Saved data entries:
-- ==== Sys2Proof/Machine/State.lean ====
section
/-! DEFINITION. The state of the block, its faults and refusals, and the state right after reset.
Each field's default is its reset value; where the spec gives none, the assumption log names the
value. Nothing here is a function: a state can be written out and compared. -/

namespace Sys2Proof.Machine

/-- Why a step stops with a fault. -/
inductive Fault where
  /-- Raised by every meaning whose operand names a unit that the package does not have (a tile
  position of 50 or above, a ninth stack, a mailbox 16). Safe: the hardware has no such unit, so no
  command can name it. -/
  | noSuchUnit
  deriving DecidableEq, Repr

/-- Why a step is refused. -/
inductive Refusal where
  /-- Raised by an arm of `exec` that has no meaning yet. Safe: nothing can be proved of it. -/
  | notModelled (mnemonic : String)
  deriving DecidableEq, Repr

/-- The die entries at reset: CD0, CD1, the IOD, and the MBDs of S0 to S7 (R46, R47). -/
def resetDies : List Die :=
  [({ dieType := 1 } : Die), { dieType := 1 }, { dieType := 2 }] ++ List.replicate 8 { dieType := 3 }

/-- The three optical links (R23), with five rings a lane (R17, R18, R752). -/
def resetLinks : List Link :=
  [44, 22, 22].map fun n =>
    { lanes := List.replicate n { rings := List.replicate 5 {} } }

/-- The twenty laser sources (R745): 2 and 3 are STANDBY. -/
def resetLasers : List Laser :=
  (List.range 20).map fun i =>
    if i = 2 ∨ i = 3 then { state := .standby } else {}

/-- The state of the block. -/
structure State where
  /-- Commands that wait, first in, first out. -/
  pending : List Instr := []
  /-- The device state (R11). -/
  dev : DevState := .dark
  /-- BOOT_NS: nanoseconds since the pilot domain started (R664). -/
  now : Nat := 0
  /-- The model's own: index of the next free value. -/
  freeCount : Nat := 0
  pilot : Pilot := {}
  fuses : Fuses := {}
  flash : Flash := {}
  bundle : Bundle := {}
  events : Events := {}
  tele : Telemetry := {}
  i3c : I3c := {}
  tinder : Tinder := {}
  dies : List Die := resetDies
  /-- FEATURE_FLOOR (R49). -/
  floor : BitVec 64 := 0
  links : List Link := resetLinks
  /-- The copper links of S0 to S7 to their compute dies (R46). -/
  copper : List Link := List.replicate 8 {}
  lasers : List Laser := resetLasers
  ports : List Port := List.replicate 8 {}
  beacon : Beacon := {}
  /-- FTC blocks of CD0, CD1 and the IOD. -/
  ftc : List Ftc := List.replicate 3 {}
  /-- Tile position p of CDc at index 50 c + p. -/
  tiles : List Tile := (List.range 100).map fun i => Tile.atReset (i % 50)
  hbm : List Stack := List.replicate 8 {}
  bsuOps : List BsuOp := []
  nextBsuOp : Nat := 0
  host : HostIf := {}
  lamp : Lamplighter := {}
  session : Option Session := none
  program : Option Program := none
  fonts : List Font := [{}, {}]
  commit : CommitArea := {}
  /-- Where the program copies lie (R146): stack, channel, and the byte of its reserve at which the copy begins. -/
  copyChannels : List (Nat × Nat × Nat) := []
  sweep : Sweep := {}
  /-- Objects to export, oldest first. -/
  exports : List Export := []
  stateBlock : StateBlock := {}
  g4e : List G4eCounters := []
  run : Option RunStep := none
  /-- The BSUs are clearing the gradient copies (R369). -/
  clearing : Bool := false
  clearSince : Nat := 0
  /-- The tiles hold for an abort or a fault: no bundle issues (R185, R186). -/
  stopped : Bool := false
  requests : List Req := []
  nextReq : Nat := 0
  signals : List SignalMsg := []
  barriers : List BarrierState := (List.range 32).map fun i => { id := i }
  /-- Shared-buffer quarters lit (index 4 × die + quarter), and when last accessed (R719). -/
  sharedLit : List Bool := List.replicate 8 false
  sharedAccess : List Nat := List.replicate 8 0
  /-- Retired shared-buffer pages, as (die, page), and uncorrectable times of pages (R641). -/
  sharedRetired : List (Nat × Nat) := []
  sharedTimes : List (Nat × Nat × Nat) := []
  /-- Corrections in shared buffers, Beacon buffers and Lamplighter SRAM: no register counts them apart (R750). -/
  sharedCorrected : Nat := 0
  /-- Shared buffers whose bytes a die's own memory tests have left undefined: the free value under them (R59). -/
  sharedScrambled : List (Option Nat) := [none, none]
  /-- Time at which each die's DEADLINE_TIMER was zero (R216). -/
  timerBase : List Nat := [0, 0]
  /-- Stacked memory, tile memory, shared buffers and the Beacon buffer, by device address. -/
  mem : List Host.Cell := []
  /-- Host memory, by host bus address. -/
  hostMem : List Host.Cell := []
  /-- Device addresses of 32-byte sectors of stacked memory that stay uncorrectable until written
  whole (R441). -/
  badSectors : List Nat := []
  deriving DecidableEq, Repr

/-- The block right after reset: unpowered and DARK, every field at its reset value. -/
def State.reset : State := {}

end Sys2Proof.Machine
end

==

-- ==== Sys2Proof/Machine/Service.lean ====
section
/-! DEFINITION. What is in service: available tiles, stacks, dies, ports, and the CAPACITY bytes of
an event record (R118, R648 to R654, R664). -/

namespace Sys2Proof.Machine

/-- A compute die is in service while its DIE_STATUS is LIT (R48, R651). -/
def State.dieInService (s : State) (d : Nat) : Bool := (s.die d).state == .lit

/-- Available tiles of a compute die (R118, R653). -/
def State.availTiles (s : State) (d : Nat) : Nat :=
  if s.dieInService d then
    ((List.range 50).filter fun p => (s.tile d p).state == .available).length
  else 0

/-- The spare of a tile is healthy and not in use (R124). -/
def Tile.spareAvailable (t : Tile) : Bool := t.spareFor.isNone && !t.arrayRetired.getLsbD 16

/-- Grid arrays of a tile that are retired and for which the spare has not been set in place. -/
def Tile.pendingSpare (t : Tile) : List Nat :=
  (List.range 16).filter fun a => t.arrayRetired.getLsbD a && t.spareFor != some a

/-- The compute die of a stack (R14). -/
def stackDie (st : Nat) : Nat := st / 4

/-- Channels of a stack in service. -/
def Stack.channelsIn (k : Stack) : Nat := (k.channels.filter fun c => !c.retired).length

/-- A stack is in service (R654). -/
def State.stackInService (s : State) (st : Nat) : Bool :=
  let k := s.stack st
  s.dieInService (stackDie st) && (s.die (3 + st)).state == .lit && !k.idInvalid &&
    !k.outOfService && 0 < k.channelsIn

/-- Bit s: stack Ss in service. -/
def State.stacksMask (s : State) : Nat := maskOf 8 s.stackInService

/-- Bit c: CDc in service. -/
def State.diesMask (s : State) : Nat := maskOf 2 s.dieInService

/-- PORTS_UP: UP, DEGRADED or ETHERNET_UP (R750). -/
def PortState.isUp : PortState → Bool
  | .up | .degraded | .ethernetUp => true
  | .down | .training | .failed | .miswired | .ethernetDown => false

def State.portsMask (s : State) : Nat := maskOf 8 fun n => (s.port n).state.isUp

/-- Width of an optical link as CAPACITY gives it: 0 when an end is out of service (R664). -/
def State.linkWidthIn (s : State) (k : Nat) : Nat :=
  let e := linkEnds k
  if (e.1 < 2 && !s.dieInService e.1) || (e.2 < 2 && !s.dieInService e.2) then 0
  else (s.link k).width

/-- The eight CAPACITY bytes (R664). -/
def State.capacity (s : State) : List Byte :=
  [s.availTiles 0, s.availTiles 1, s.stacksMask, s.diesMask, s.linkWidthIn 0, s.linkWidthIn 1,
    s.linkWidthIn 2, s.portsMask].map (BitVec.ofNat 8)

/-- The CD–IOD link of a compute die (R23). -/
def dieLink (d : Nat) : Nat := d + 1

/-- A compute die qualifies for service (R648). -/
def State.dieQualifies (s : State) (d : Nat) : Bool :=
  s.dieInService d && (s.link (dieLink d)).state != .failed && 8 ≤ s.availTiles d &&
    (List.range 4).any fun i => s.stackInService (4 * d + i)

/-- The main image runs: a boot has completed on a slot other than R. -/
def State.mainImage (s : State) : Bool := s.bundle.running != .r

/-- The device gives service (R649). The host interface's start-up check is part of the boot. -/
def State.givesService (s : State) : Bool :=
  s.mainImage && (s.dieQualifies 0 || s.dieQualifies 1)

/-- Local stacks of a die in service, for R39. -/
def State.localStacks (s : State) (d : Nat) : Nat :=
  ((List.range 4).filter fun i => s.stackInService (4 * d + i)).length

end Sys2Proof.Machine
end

--

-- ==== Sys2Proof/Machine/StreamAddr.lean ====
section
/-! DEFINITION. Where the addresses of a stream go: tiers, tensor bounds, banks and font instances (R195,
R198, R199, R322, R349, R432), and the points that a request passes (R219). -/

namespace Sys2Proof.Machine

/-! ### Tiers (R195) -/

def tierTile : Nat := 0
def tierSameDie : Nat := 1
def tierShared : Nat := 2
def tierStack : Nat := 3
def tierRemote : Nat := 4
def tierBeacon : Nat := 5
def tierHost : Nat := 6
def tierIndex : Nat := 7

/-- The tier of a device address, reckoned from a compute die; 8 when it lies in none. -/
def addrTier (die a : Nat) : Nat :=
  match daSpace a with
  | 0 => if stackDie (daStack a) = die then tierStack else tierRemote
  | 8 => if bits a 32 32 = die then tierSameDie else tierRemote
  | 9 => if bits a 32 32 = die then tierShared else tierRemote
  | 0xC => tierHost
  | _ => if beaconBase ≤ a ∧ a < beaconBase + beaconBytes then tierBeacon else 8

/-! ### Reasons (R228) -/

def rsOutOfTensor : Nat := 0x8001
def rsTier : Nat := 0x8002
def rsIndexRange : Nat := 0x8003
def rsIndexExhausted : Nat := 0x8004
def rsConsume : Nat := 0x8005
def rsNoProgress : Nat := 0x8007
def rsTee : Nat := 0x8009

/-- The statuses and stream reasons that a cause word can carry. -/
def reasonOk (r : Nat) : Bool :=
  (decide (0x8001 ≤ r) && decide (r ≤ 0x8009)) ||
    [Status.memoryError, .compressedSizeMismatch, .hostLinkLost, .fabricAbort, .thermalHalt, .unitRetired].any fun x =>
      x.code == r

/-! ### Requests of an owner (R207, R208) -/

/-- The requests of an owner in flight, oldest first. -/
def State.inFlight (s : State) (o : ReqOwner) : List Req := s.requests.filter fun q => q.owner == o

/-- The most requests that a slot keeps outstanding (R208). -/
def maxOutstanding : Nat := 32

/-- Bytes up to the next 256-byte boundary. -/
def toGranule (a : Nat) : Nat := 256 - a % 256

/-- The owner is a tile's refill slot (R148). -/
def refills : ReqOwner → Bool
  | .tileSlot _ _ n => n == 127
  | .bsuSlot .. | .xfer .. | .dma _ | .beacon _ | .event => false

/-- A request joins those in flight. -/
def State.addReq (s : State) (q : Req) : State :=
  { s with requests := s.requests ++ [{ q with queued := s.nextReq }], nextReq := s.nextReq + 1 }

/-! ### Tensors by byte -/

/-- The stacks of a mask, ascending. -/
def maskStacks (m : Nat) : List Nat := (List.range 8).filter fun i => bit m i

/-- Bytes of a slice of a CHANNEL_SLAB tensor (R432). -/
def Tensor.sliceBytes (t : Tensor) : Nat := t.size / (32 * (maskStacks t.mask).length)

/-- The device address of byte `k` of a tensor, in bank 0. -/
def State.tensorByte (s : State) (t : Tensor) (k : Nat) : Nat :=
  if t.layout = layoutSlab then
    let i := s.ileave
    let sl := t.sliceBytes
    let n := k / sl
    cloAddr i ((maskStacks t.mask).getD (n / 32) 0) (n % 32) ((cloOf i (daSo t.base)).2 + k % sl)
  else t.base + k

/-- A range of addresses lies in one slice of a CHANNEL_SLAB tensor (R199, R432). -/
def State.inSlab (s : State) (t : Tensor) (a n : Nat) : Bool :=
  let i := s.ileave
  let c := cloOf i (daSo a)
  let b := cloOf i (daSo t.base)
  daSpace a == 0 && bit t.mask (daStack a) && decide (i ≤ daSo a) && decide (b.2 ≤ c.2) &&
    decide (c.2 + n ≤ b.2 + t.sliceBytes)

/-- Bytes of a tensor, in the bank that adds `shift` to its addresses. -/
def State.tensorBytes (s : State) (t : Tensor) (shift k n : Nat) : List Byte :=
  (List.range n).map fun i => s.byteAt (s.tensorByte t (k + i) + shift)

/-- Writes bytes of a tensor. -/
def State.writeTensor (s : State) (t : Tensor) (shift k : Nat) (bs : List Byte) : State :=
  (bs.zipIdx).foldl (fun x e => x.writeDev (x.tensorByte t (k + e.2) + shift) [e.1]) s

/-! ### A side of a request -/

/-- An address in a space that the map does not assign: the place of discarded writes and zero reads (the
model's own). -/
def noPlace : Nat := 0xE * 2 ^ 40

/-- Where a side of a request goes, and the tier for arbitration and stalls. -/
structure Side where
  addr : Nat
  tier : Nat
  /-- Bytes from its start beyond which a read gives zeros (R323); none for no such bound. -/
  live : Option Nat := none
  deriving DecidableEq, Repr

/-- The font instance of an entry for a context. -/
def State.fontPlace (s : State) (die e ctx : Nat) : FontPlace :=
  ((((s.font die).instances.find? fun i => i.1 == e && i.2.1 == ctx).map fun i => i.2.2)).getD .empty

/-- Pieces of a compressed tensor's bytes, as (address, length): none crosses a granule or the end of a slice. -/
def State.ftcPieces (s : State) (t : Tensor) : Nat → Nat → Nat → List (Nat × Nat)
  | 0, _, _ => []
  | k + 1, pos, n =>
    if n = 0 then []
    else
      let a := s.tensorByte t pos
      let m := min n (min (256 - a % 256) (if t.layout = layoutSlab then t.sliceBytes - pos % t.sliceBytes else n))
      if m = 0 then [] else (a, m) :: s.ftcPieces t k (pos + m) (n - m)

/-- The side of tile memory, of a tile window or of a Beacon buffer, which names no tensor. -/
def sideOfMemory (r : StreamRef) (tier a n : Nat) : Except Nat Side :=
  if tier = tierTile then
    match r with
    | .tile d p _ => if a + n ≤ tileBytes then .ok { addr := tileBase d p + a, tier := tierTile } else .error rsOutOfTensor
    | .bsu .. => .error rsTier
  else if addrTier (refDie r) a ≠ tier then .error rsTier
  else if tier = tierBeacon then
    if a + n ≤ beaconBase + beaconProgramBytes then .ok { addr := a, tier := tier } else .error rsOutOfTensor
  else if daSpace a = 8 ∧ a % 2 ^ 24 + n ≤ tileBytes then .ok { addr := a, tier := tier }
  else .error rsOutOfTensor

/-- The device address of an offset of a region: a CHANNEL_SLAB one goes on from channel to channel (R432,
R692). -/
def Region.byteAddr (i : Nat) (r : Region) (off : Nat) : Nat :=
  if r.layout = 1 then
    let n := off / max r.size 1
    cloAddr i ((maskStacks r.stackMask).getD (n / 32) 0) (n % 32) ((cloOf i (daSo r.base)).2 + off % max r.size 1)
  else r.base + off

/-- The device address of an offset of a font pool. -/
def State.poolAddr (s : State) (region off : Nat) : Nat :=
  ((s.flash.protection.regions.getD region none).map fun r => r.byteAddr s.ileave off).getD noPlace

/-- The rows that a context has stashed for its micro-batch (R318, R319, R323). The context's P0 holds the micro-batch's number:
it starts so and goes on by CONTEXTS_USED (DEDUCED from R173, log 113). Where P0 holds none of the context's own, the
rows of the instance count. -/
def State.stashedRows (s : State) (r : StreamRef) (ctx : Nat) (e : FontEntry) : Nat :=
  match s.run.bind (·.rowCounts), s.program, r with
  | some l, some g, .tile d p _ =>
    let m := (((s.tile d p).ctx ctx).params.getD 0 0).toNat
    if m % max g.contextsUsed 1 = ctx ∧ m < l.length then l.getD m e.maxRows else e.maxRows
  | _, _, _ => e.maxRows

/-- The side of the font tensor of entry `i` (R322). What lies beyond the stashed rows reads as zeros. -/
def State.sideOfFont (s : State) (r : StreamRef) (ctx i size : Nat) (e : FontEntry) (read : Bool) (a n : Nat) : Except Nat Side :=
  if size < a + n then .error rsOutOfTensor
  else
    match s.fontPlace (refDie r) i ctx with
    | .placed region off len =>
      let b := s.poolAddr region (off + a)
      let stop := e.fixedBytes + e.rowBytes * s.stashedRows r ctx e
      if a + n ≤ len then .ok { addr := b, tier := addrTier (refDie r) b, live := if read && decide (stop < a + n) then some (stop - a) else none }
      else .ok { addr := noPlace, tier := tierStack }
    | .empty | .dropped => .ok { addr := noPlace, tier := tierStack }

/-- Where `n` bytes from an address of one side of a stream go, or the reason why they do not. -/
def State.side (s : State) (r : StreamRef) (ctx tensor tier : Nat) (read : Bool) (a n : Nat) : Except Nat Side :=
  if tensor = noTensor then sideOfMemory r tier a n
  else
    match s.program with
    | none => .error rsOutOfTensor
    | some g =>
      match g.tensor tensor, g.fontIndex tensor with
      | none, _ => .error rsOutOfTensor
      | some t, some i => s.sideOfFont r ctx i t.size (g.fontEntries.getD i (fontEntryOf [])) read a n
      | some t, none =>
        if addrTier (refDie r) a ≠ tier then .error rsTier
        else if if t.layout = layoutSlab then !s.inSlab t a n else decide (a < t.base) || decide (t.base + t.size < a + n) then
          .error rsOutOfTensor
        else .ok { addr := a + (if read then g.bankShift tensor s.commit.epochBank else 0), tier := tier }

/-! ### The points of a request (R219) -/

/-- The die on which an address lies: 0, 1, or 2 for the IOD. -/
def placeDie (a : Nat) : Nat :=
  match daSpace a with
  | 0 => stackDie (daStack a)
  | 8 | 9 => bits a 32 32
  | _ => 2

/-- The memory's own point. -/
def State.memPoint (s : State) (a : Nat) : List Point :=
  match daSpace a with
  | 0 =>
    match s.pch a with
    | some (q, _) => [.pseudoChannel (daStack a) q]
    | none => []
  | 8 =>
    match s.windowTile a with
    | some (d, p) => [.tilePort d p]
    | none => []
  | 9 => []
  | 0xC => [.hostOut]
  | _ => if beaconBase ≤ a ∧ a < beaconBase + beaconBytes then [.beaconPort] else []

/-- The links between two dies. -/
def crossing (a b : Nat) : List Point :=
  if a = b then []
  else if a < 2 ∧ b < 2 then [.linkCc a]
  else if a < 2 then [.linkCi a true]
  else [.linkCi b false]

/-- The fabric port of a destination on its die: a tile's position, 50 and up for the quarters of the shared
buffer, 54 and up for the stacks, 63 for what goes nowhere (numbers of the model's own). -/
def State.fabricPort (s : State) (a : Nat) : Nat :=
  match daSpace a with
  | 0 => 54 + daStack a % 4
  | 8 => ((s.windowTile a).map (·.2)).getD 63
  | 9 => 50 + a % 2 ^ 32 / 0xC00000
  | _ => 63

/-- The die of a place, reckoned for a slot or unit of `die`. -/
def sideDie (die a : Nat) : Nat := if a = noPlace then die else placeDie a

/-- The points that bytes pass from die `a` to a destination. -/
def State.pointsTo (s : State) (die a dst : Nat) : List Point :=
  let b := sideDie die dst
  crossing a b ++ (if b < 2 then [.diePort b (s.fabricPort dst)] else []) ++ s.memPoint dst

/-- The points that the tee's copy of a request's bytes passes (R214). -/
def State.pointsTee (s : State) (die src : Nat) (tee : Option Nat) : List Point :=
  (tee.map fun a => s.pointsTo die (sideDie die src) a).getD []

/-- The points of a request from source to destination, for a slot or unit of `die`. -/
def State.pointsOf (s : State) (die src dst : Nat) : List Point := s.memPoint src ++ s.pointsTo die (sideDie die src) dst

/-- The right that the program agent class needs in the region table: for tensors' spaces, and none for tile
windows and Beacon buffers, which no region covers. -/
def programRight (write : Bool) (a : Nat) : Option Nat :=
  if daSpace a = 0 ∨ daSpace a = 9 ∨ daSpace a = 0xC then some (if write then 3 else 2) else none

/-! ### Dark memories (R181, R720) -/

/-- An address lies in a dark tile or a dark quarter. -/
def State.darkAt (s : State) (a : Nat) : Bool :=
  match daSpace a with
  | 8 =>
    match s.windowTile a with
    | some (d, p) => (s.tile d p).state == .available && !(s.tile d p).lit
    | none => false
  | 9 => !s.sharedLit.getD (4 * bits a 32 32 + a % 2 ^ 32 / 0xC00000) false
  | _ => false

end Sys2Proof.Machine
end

◆ **ASSIGNMENT**:
Copy out each line in the preceding records that contains "first".

◆ **RESPONSE AREA**:
  /-- Commands that wait, first in, first out. -/
  /-- Objects to export, oldest first. -/
/-- The requests of an owner in flight, oldest first. -/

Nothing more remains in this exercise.